[How to complete this task]: Once you find the line with "Every byte of" in the data that follows, repeat it and every line after it exactly, through the line with "def Reported (s".

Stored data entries
-- ==== Sys2Proof/Machine/Assay.lean ====
section
/-! DEFINITION. The assayers: roles, heartbeats, takeover and fail-static, and the actions that do not move a position
(R168, R169, R298 to R318). -/

namespace Sys2Proof.Machine
open Sys2Proof

/-! ### Region-memory banks (R168, R169) -/

def bankUsed (s : State) (r : Nat) : Bool := flagF s (pgRMEM r) RMEM.SPARE_MAP_USED
def bankCopying (s : State) (r : Nat) : Bool := flagF s (pgRMEM r) RMEM.SPARE_MAP_COPYING

/-- The code of the fault that a memory page or banks page shows, 0x24 when it shows none. -/
def eccCodeOf (s : State) (p : Nat) : Nat :=
  let c := if 0x400 ≤ p then getF s p TBNK.ECC_ADDR_CODE else getF s p RMEM.ECC_ADDR_CODE
  if c = 0 then 0x24 else c

/-- Keys of the bytes or words of a map that lie from `a` on in a range of `n`. -/
def inRange {α : Type} (m : SMap α) (a n : Nat) : SMap α := m.filter fun x => decide (a ≤ x.1) && decide (x.1 < a + n)

/-- The assayer's checked reads of a bank (R146, R147). -/
def readBank (s : State) (r b : Nat) : State :=
  (inRange s.marks (rmemAddr r (0x20000 * b)) 0x20000).foldl
    (fun s x => eccNote s (.rmem r (x.1 % 0x200000)) x.1 x.1) s

/-- The spare takes every word of bank `b`, one that reads bad as poisoned (R168). -/
def copyBank (s : State) (r b : Nat) : State :=
  let a := rmemAddr r (0x20000 * b)
  let c := clearRange s (spareAddr r 0) 0x20000
  { c with
    mem := (inRange s.mem a 0x20000).foldl (fun m x => put 0 m (spareAddr r x.1) x.2) c.mem
    marks := (inRange s.marks a 0x20000).foldl
      (fun m x => put .clean m (spareAddr r x.1) (if isBad (markCode x.2) then .poison else .clean)) c.marks }

/-- Every word of the spare is written as poisoned (R168). -/
def poisonSpare (s : State) (r : Nat) : State :=
  { s with marks := (List.range 32768).foldl (fun m i => put .clean m (spareAddr r (4 * i)) .poison) s.marks }

/-- Step 2 of a spare takeover: the copy, or, when the bank cannot be read at all, a spare of poisoned words and the event
0x22. That a bank which is not ON cannot be read is DEDUCED from R162 (log 87). -/
def spareCopyStep (s : State) (r b : Nat) (dead : Bool) : State :=
  if dead || rbankState s r b != 2 then
    raiseEv (poisonSpare s r) (pgRMEM r) 0x22 (rmemAddr r (0x20000 * b) % 2 ^ 32)
  else copyBank (readBank s r b) r b

/-- Keys of actions in progress beside those of positions: a spare takeover, a bank's retirement, a PLL. -/
def keySpare (r : Nat) : Nat := 256 + r
def keyRetire (r b : Nat) : Nat := 512 + 16 * r + b
def keyPll (r b : Nat) : Nat := 1024 + 2 * r + b

/-- Steps 1 and 2 of a spare takeover (R168): writes go to both banks, the rows are copied, with a PART entry for each
16 KiB. While the network is down step 1 waits as INTENT (R298); while the bank changes its power state or a polisher step
acts on it the takeover waits (R320). `dead` says that the bank cannot be read at all: R294's condition 2 then fails. -/
def bankSpareStart (s : State) (r b code : Nat) (host dead : Bool) : State :=
  let p := pgRMEM r
  let old := (actOf s (keySpare r)).filter fun x => x.held && x.sub == b
  if bankUsed s r || bankCopying s r || polishing s p b || rbankState s r b == 3 || (actOf s (keySpare r)).isSome && old.isNone then s
  else
    let x : Act := old.getD ⟨4, 1, code, host, b, p, false, 0, detailAt s code p, true⟩
    let log := fun (s : State) (kind step progress : Nat) => logWrite s kind 4 step x.code x.host b p progress x.detail
    let s := if old.isSome then s else log s lkIntent 1 0
    if !(netUp s) then setAct s (keySpare r) (some x)
    else
      let s := { setF s p RMEM.SPARE_MAP_COPYING 1 with spareCopy := put 0 s.spareCopy r (b + 1) }
      let s := log (log s lkDone 1 0) lkIntent 2 0
      let s := (List.range 8).foldl (fun s k => log s lkPart 2 (16384 * (k + 1))) (spareCopyStep s r b dead)
      let s := if dead then outside s p b else s
      setAct s (keySpare r) (some { x with step := 2, held := false })

/-- The command of the recovery command engine ends (R318). -/
def cmdEnd (s : State) (host : Bool) (code : Nat) : State :=
  if host then setF (setF s pgDRCV DRCV.CMD_STAT_BUSY 0) pgDRCV DRCV.CMD_STAT_CODE code else s

/-- Actions go on while an assayer is active, or, for the host's, in fail-static. -/
def mayAct (s : State) (host : Bool) : Bool := (activeAssayer s).isSome || (host && failStaticOn s)

/-- In-endpoint `k` of region `r` is enabled, and its ring has words in bank `b`. -/
def ringInBank (s : State) (r b k : Nat) : Bool :=
  let lo := getF s (pgRRTR r) (RRTR.EP_ROUTE_BUF k) * 4
  let n := 2 ^ epLog s r k
  !(isOut k) && epEn s r k && decide (lo / 0x20000 ≤ b) && decide (b ≤ (lo + 4 * (n + n / 8) - 1) / 0x20000)

/-- The enabled INBOUND port entries that feed an in-endpoint of a region: they carry its stream. -/
def feeders (s : State) (r k : Nat) : List Nat :=
  ((List.range 704).map fun i => 2048 + i).filter fun key =>
    entEn s key && !(entOutbound s key) && entStream s key == getF s (pgRRTR r) (RRTR.EP_CTL_STREAM k)

/-- E of an in-endpoint goes back to its last credited sequence, and the port entry that feeds it resends from there (R264).
Tokens of the stream on their way are among those resent, and do not arrive as well (DEDUCED, log 91). -/
def resendRing (s : State) (r k : Nat) : State :=
  match feeders s r k with
  | [] => s
  | key :: _ =>
    let p := pgRRTR r
    let e := (epSeq s r k + 2 ^ 32 - epCount s r k) % 2 ^ 32
    let s := setF (setF s p (RRTR.EP_SEQ k) e) p (RRTR.EP_CRED_COUNT k) 0
    let s := { s with net := s.net.filter fun x => !(x.cls == .stream && !x.credit && x.stream == entStream s key && x.drt == getE s key 4 31 27 && x.dpt == getE s key 4 26 24) }
    let sent := (e + entFill s key + 2 ^ 32 - entSeq s key) % 2 ^ 32
    let s := if sent ≤ (endOf s key).sent then
        modEnd s key fun x => { x with credits := x.credits + (x.sent - sent), sent := sent }
      else s
    pumpIn 4096 s key

/-- So for every ring in a bank that has faulted (R264). -/
def resendBank (s : State) (r b : Nat) : State :=
  (List.range 128).foldl (fun s k => if ringInBank s r b k then resendRing s r k else s) s

/-- The copy has ended: the logical bank maps to the spare, which is ON; the old physical bank goes OFF and loses its
contents (steps 3 and 4). -/
def bankSwitch (s : State) (r : Nat) : State :=
  let p := pgRMEM r
  match actOf s (keySpare r) with
  | some x =>
    if mayAct s x.host && !x.held && netUp s then
      let l := fun (s : State) (kind step : Nat) => logWrite s kind 4 step x.code x.host x.sub p 0 x.detail
      let s := l (l s lkDone 2) lkIntent 3
      let s := setF (setF (setF s p RMEM.SPARE_MAP_COPYING 0) p RMEM.SPARE_MAP_LBANK x.sub) p RMEM.SPARE_MAP_USED 1
      let s := setRbankState { s with spareCopy := put 0 s.spareCopy r 0 } r x.sub 2
      let s := l (l s lkDone 3) lkIntent 4
      let s := l (clearRange s (rmemAddr r (0x20000 * x.sub)) 0x20000) lkDone 4
      pwrRelease (cmdEnd (setAct (resendBank s r x.sub) (keySpare r) none) x.host 0) p
    else s
  | none => s

/-- With the spare in use, a further failing bank is retired; a change of its power state or a polisher step on it goes
first (R169, R320). -/
def bankRetireNow (s : State) (r b code : Nat) (host : Bool) : State :=
  let p := pgRMEM r
  if !(bankUsed s r) || bitOf (getF s p RMEM.SPARE_MAP_RETIRED) b || polishing s p b || rbankState s r b == 3 then s
  else
    let s := netStep s (keyRetire r b) 5 code host b p fun s =>
      raiseEv (setF s p RMEM.SPARE_MAP_RETIRED (setBits (getF s p RMEM.SPARE_MAP_RETIRED) b b 1)) p 0x65 0
    if netUp s then cmdEnd (resendBank s r b) host 0 else s

/-! ### DMA channels (R305) -/

/-- Every response of the channel has come. -/
def chQuiet (s : State) (k : Nat) : Bool := (dmaOf s k).outR == 0 && (dmaOf s k).outW == 0

/-- Region `r` has a reserve channel that is free. -/
def reserveFree (s : State) (r : Nat) : Bool :=
  bitOf (getF s pgDRCV DRCV.DMA_RESV) r && !(bitOf (getF s pgDRCV DRCV.CH_MOVED) r)
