-- ==== Sys2Proof/Safety.lean ====
section
/-! DEFINITION. The terms in which claims are stated: how a command ends, what it leaves as it was, what it reports,
when a tile executes an instruction, and the invariant of the state. -/

namespace Sys2Proof.Safety
open Sys2Proof Sys2Proof.Machine

/-! ### Ends and frames -/

/-- The command answers a next state, and that state has the property. -/
def Ends (c : Instr) (s : State) (post : State → Prop) : Prop :=
  ∃ t, exec c s = .next t ∧ post t

/-- The key under which the state keeps the register at byte offset `off` of page `p`. -/
def regKey (p off : Nat) : Nat := p * 1024 + off / 4

/-- Every register but those at the keys listed reads as before. -/
def RegsBut (s t : State) (ks : List Nat) : Prop := ∀ k, k ∉ ks → look 0 t.regs k = look 0 s.regs k

/-- Only registers changed, and only those at the keys listed. -/
def OnlyRegs (s t : State) (ks : List Nat) : Prop := t = { s with regs := t.regs } ∧ RegsBut s t ks

/-- Only registers and the event queue with its loss count changed, the registers only at the keys listed and at
`DEVT.LOST`; the free values that event times take advance their counter and what an island has seen of the time, and a
`DCFG` event may set the CONFIG personality's message (R429). -/
def OnlyRegsEvents (s t : State) (ks : List Nat) : Prop :=
  t = { s with regs := t.regs, evq := t.evq, evLost := t.evLost, free := t.free,
               timeSeen := t.timeSeen, host := { s.host with msi := t.host.msi } } ∧
  RegsBut s t (regKey pgDEVT DEVT.LOST.off :: ks)

/-- Every byte of memory outside the `n` bytes from address `a` reads as before. -/
def MemBut (s t : State) (a n : Nat) : Prop := ∀ b, (b < a ∨ a + n ≤ b) → memByte t b = memByte s b

/-- One event record entered the queue: its code, page and detail (R494); with the queue full or the die in reset
none does. -/
def Reported (s t : State) (p code detail : Nat) : Prop :=
  dieReset s = false → s.evq.length < 256 →
    ∃ e, t.evq = s.evq ++ [e] ∧ e.w2.toNat / 2 ^ 24 = code ∧ e.w2.toNat % 2 ^ 17 = shownPage s p ∧ e.w3 = word detail

/-- Such a record is in the queue, perhaps among others of the same command. -/
def Recorded (s t : State) (p code detail : Nat) : Prop :=
  dieReset s = false → s.evq.length < 256 →
    ∃ e ∈ t.evq, e.w2.toNat / 2 ^ 24 = code ∧ e.w2.toNat % 2 ^ 17 = shownPage s p ∧ e.w3 = word detail

/-- Such a record is in the queue, unless this command has filled it. -/
def Filed (s t : State) (p code detail : Nat) : Prop :=
  dieReset s = false → t.evq.length < 256 →
    ∃ e ∈ t.evq, e.w2.toNat / 2 ^ 24 = code ∧ e.w2.toNat % 2 ^ 17 = shownPage s p ∧ e.w3 = word detail

/-- The page's `ERR_COUNT` rose by one, or stays at its largest value (R482). -/
def Counted (s t : State) (p : Nat) : Prop := getF t p HDR.ERR_COUNT = min (getF s p HDR.ERR_COUNT + 1) (2 ^ 32 - 1)

/-- Bit `b` of the page's `EVT_PEND` is set. -/
def Pends (t : State) (p b : Nat) : Prop := bitOf (getF t p HDR.EVT_PEND) b = true

/-- Every tile but the physical tile `n` is as before. -/
def OtherTiles (s t : State) (n : Nat) : Prop := ∀ m, m ≠ n → tileOf t m = tileOf s m

/-- Every tile is as before but for the count of a hold-off run, which a halted tile's ticks move (R130). -/
def TilesIdle (s t : State) : Prop :=
  ∀ n, { tileOf t n with holdRun := 0, holdHit := false } = { tileOf s n with holdRun := 0, holdHit := false }

/-- No event entered the queue. -/
def Silent (s t : State) : Prop := t.evq = s.evq ∧ t.evLost = s.evLost

/-- The page takes a write of host software at once. -/
def Open (s : State) (p : Nat) : Prop := dieReset s = false ∧ pageWaits s hostSrc p = false

/-- The page takes a write of initiator `src` at once. -/
def OpenTo (s : State) (src p : Nat) : Prop := dieReset s = false ∧ pageWaits s src p = false

/-- Page index of block page `k` of the position that physical tile `t` serves (R491). -/
def tilePage (s : State) (t : TileN) (k : Nat) : Nat := 0x400 + 4 * posOf s t.val + k

/-- A write to block page `k` of the position that tile `t` serves reaches the tile at once (R302, R342, R491). -/
def TileOpen (s : State) (t : TileN) (k : Nat) : Prop := pagesReach s t.val = true ∧ Open s (tilePage s t k)

/-- The write waits at its page, and nothing else happens (R275, R342). -/
def Waits (s t : State) (p off : Nat) (v : Word) (src : Nat) : Prop :=
  t = { s with heldW := s.heldW ++ [⟨p, off, v, src, false, s.arrivals⟩], arrivals := s.arrivals + 1 }

/-! ### A tile's cycle -/

/-- Tile `t` fetches and decodes an instruction in its next cycle: it does not replay, may run (R124 to R126, R244),
counts on (R132), has no return waiting (R116), and takes a clean word of its program area from its repeat cache, from the
fetch of the cycle before or from an ON bank (R88, R90, R91, R112); the instruction is legal where it stands (R97, R106,
R128) and breaks no rule of repeats or windows (R110, R117). -/
structure Fetches (s : State) (t : TileN) (op : SeqOp) (fv : Bool) (fs : Fin 16) (o : BitVec 21) : Prop where
  live    : replaying s (posOf s t.val) = false
  runs    : mayRun s t.val op = true
  counts  : (tileOf s t.val).retired ≠ 0xFFFFFFFF
  noRet   : (tileOf s t.val).retPend = false
  inside  : inProgram s t.val (tileOf s t.val).pc.toNat = true
  there   : fetchable s t.val = true
  clean   : isBad (fetchCode s t.val) = false
  legal   : legalOp (tileOf s t.val) (insnWord op fv fs o) = some op
  rule    : ruleFault (tileOf s t.val) op o.toNat (tileOf s t.val).pc.toNat = 0
  window  : (∃ f, (tileOf s t.val).xfer = some f ∧ f.left = 1 ∧ f.kind = 1) → freeWindows (tileOf s t.val) ≠ 0

/-- Tile `t` executes the instruction in its next cycle: it fetches it, and neither the facet nor an operand stalls
(R45, R100, R102). -/
structure Executes (s : State) (t : TileN) (op : SeqOp) (fv : Bool) (fs : Fin 16) (o : BitVec 21) : Prop
    extends Fetches s t op fv fs o where
  flows   : cycleStall s t.val op fv fs.val = .none

/-- Register field values of the operand bits (R94). -/
def rd (o : BitVec 21) : Nat := (o.extractLsb' 16 5).toNat
def ra (o : BitVec 21) : Nat := (o.extractLsb' 11 5).toNat
def rb (o : BitVec 21) : Nat := (o.extractLsb' 6 5).toNat
def imm11 (o : BitVec 21) : Word := (o.extractLsb' 0 11).signExtend 32
def imm16 (o : BitVec 21) : BitVec 16 := o.extractLsb' 0 16

/-- The value of register field `r` with window `w` as the current one (R95). -/
def regIn (x : Tile) (w r : Nat) : Word := if r < 24 then look 0 x.ring (ringKey w r) else look 0 x.z (r - 24)

/-- Every register of the current window but `r` is as before. -/
def RegsKept (x y : Tile) (r : Option Nat) : Prop := ∀ q, q < 32 → r ≠ some q → regIn y x.wpos q = regIn x x.wpos q

/-- The byte addresses that a cycle's stores into the tile's banks name: those of the facet's W bus, if it carries a
token, and of ST (R86, R99). -/
def facetStore (s : State) (t : TileN) (fv : Bool) (fs : Fin 16) : Option Nat :=
  if fv then
    let f := runFacet (arriveAll (tileOf s t.val)) fs.val
    if f.toks.any fun k => k.1 = 44 then some (f.bw.getD (tileOf s t.val).wAddr.toNat) else none
  else none

/-- Bytes of memory outside the region memories and their spare banks, where journals lie (R142, R268), read as before, but
for those of the words listed of the tile's banks; with no protected position (R263) region memories keep theirs too. -/
def BanksKept (s u : State) (t : TileN) (ws : List Nat) : Prop :=
  ∀ a, (isProt s (posOf s t.val) = true → ¬(0x1000000000 ≤ a ∧ a < 0x1002000000) ∧ a < 0x1800000000) →
    (∀ w ∈ ws, a < bankAddr t.val w ∨ bankAddr t.val w + 4 ≤ a) → memByte u a = memByte s a

/-- What every executed instruction does beside its own effect: `RETIRED` rises by 1 (R132), registers other than `r`
stay, and memory stays but for the words stored. -/
def Retires (s u : State) (t : TileN) (r : Option Nat) (ws : List Nat) : Prop :=
  (tileOf u t.val).retired = (tileOf s t.val).retired + 1 ∧ RegsKept (tileOf s t.val) (tileOf u t.val) r ∧
  BanksKept s u t ws

/-- An executed instruction left the value `v` in RD. -/
def Writes (s : State) (t : TileN) (fv : Bool) (fs : Fin 16) (o : BitVec 21) (v : Word) (u : State) : Prop :=
  regIn (tileOf u t.val) (tileOf s t.val).wpos (rd o) = v ∧ Retires s u t (some (rd o)) (facetStore s t fv fs).toList

/-- An executed control transfer left its transfer to be made after two delay slots: what it will do, whether, to where and,
for RETE, at which level (R105, R128). -/
def Jumps (s : State) (t : TileN) (fv : Bool) (fs : Fin 16) (f : Xfer) (u : State) : Prop :=
  (tileOf u t.val).xfer = some f ∧ (tileOf u t.val).pc = (tileOf s t.val).pc + 1 ∧
  Retires s u t (if f.kind = 1 then some 16 else none) (facetStore s t fv fs).toList

/-! ### Transfers -/

/-- The `n` bytes of LPDDR5 from `a` lie in the memory (R19) and outside the locket area (R268), and their words read
clean (R146). -/
def PlainRange (s : State) (a n : Nat) : Prop :=
  a + n ≤ 0x800000000 ∧ (a + n ≤ locketBase s ∨ locketEnd s ≤ a) ∧ ∀ i, i < n → markAt s (wordKey (a + i)) = .clean

/-- The eight words of the descriptor stored from `st` on read clean. -/
def CleanDesc (s : State) (st : Nat) : Prop := ∀ i, i < 8 → markAt s (wordKey (st + 4 * i)) = .clean

/-- Channel `k` of a region or of the host port is in RUN with a checked descriptor of which nothing has moved yet. -/
structure AtStart (s : State) (k : Nat) : Prop where
  run    : chState s k = 2
  near   : isZilCh k = false
  unfed  : feederOf s k = none
  quiet  : oldestWrite s k = none
  open_  : s.writesOpen = true ∧ s.released = true
  routes : ∀ a, routeRefused s (chInit k) a = false
  fresh  : dmaOf s k = { dmaOf s k with
    elem := 0, base := 0, rd := 0, rdA := 0, wr := 0, staged := [], stagedA := [], poisoned := [], equal := 0,
    differ := false, outR := 0, outW := 0, code := 0, failAt := none, failElem := 0 }

/-- Offset of element `e` on the contiguous side (R181). -/
def elemOff (d : Dma) (e : Nat) : Nat := ((d.elems.take e).map elLen).sum

/-- Address and length of element `e`. -/
def elemAddr (d : Dma) (e : Nat) : Nat := elAddr (d.elems.getD e 0)
def elemLen (d : Dma) (e : Nat) : Nat := elLen (d.elems.getD e 0)

/-- Two ranges share no byte. -/
def Apart (a n b m : Nat) : Prop := a + n ≤ b ∨ b + m ≤ a

/-- A list of `m` elements that keeps R181 and R184, over plain ranges. -/
def GoodList (s : State) (d : Dma) (m : Nat) : Prop :=
  0 < m ∧ m ≤ 16 ∧ dLen d = m ∧ d.elems.length = m ∧ PlainRange s (dA d) (elemOff d m) ∧
  ∀ e, e < m →
    let x := d.elems.getD e 0
    bitsOf x 63 48 = 0 ∧ bitsOf x 95 75 = 0 ∧ bitsOf x 127 96 = 0 ∧ 1 ≤ elemLen d e ∧ elemLen d e ≤ 1024 ∧
    PlainRange s (elemAddr d e) (elemLen d e) ∧ Apart (elemAddr d e) (elemLen d e) (dA d) (elemOff d m)

/-- One packet more stands on the network. -/
def Sends (s u : State) (q : Pkt) : Prop := u.net = s.net ++ [q]

/-! ### Links -/

/-- A frame of a type arrives on line `n` and is taken: it passes checks 1 to 5 of R395, and the line may carry its type
(R404, R409). -/
structure Arrives (s : State) (n typ : Nat) (ws : List (BitVec 64)) : Prop where
  named  : (linkHdr (ws.headD 0)).typ = typ
  takes  : lineTakes s n typ = true
  whole  : trailerOk ws = true
  format : formatCode ws = 0
  next   : numbered typ = true → (linkHdr (ws.headD 0)).seq = (lineOf s n).rxSeq

/-- Frame `f` stands on line `n`: it waits there, or is sent and not yet acknowledged (R393). -/
def Queued (u : State) (n : Nat) (f : Frame) : Prop :=
  f ∈ (lineOf u n).waiting ∨ ∃ q, (q, f) ∈ (lineOf u n).unacked

/-- The frame sent last on line `n` is whole, of type `typ`, with no routing header, and acknowledges the last frame
received in order (R391, R392). -/
def SentPlain (s u : State) (n typ : Nat) : Prop :=
  let ws := (lineOf u n).sent
  let h := linkHdr (ws.headD 0)
  h.typ = typ ∧ h.nrh = 0 ∧ h.len = ws.length ∧ h.ack = ((lineOf s n).rxSeq + 1023) % 1024 ∧ trailerOk ws = true

/-! ### The invariant -/

/-- The tables of words and bytes that software reads are in their one canonical form, and the event queue holds at most
its 256 records (R495). -/
def Inv (s : State) : Prop :=
  Memory.wf s.mem = true ∧ canon Mark.clean s.marks = true ∧ canon 0 s.regs = true ∧ s.evq.length ≤ 256

end Sys2Proof.Safety
end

[Reply]:
/-- Every byte of memory outside the `n` bytes from address `a` reads as before. -/
def MemBut (s t : State) (a n : Nat) : Prop := ∀ b, (b < a ∨ a + n ≤ b) → memByte t b = memByte s b

/-- One event record entered the queue: its code, page and detail (R494); with the queue full or the die in reset
none does. -/
def Reported (s t : State) (p code detail : Nat) : Prop :=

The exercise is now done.